=== STORED DATA ===

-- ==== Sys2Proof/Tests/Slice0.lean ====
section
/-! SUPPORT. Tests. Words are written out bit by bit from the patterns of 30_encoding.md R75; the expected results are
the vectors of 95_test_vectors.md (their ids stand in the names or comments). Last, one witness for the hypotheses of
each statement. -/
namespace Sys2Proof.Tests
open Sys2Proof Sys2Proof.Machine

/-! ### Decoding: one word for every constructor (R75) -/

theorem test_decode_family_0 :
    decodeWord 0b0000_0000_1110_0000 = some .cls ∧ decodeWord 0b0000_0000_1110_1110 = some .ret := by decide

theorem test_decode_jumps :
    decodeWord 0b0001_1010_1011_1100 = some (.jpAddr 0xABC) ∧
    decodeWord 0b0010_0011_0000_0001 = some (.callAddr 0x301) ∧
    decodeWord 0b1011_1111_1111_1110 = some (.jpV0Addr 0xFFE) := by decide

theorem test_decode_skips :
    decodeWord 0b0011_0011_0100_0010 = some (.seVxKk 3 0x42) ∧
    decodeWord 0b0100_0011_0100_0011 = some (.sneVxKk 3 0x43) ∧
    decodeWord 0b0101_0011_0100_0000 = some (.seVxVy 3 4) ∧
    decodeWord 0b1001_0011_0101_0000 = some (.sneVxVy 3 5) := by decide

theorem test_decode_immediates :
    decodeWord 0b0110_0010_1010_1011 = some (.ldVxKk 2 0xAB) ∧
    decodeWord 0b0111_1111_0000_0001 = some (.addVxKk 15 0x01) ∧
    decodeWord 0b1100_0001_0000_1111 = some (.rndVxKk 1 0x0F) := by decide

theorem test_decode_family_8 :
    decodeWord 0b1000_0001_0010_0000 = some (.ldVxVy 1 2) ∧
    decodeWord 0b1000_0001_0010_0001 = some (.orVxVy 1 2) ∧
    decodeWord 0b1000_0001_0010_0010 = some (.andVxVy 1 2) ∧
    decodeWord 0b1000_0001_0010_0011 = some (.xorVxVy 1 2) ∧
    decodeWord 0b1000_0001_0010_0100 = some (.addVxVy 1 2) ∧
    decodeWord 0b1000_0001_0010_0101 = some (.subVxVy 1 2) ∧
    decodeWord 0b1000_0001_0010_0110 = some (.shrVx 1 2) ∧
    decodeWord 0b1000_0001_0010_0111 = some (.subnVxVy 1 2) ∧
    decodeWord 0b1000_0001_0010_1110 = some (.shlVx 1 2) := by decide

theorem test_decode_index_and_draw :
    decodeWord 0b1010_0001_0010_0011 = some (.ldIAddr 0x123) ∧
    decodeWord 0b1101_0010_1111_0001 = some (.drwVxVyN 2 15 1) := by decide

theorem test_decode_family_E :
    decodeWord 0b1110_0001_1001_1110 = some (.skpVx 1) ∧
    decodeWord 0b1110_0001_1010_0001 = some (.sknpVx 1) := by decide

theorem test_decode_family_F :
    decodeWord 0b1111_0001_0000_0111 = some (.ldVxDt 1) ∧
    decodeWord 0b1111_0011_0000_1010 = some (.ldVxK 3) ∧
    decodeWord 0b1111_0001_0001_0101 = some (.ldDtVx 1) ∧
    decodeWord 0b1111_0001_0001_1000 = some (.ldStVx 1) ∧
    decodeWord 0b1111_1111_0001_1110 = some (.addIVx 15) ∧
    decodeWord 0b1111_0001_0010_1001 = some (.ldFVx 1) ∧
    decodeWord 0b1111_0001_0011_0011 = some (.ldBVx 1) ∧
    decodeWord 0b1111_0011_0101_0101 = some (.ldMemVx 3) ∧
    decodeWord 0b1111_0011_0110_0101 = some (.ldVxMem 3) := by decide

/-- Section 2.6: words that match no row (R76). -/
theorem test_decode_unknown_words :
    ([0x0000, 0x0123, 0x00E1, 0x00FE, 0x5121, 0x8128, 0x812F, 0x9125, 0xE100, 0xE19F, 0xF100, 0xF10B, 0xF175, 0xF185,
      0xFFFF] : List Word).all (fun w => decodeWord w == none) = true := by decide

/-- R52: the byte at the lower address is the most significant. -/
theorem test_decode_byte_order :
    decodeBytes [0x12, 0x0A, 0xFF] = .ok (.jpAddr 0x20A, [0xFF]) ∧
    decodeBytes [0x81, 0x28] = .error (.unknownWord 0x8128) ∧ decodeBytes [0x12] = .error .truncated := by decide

===

### REQUIREMENT
Transcribe, with no changes, the listing above from its first line through the line with "namespace Sys2Proof.Tests", including that line, and stop once it is done.

### ANSWER SPACE
-- ==== Sys2Proof/Tests/Slice0.lean ====
section
/-! SUPPORT. Tests. Words are written out bit by bit from the patterns of 30_encoding.md R75; the expected results are
the vectors of 95_test_vectors.md (their ids stand in the names or comments). Last, one witness for the hypotheses of
each statement. -/
namespace Sys2Proof.Tests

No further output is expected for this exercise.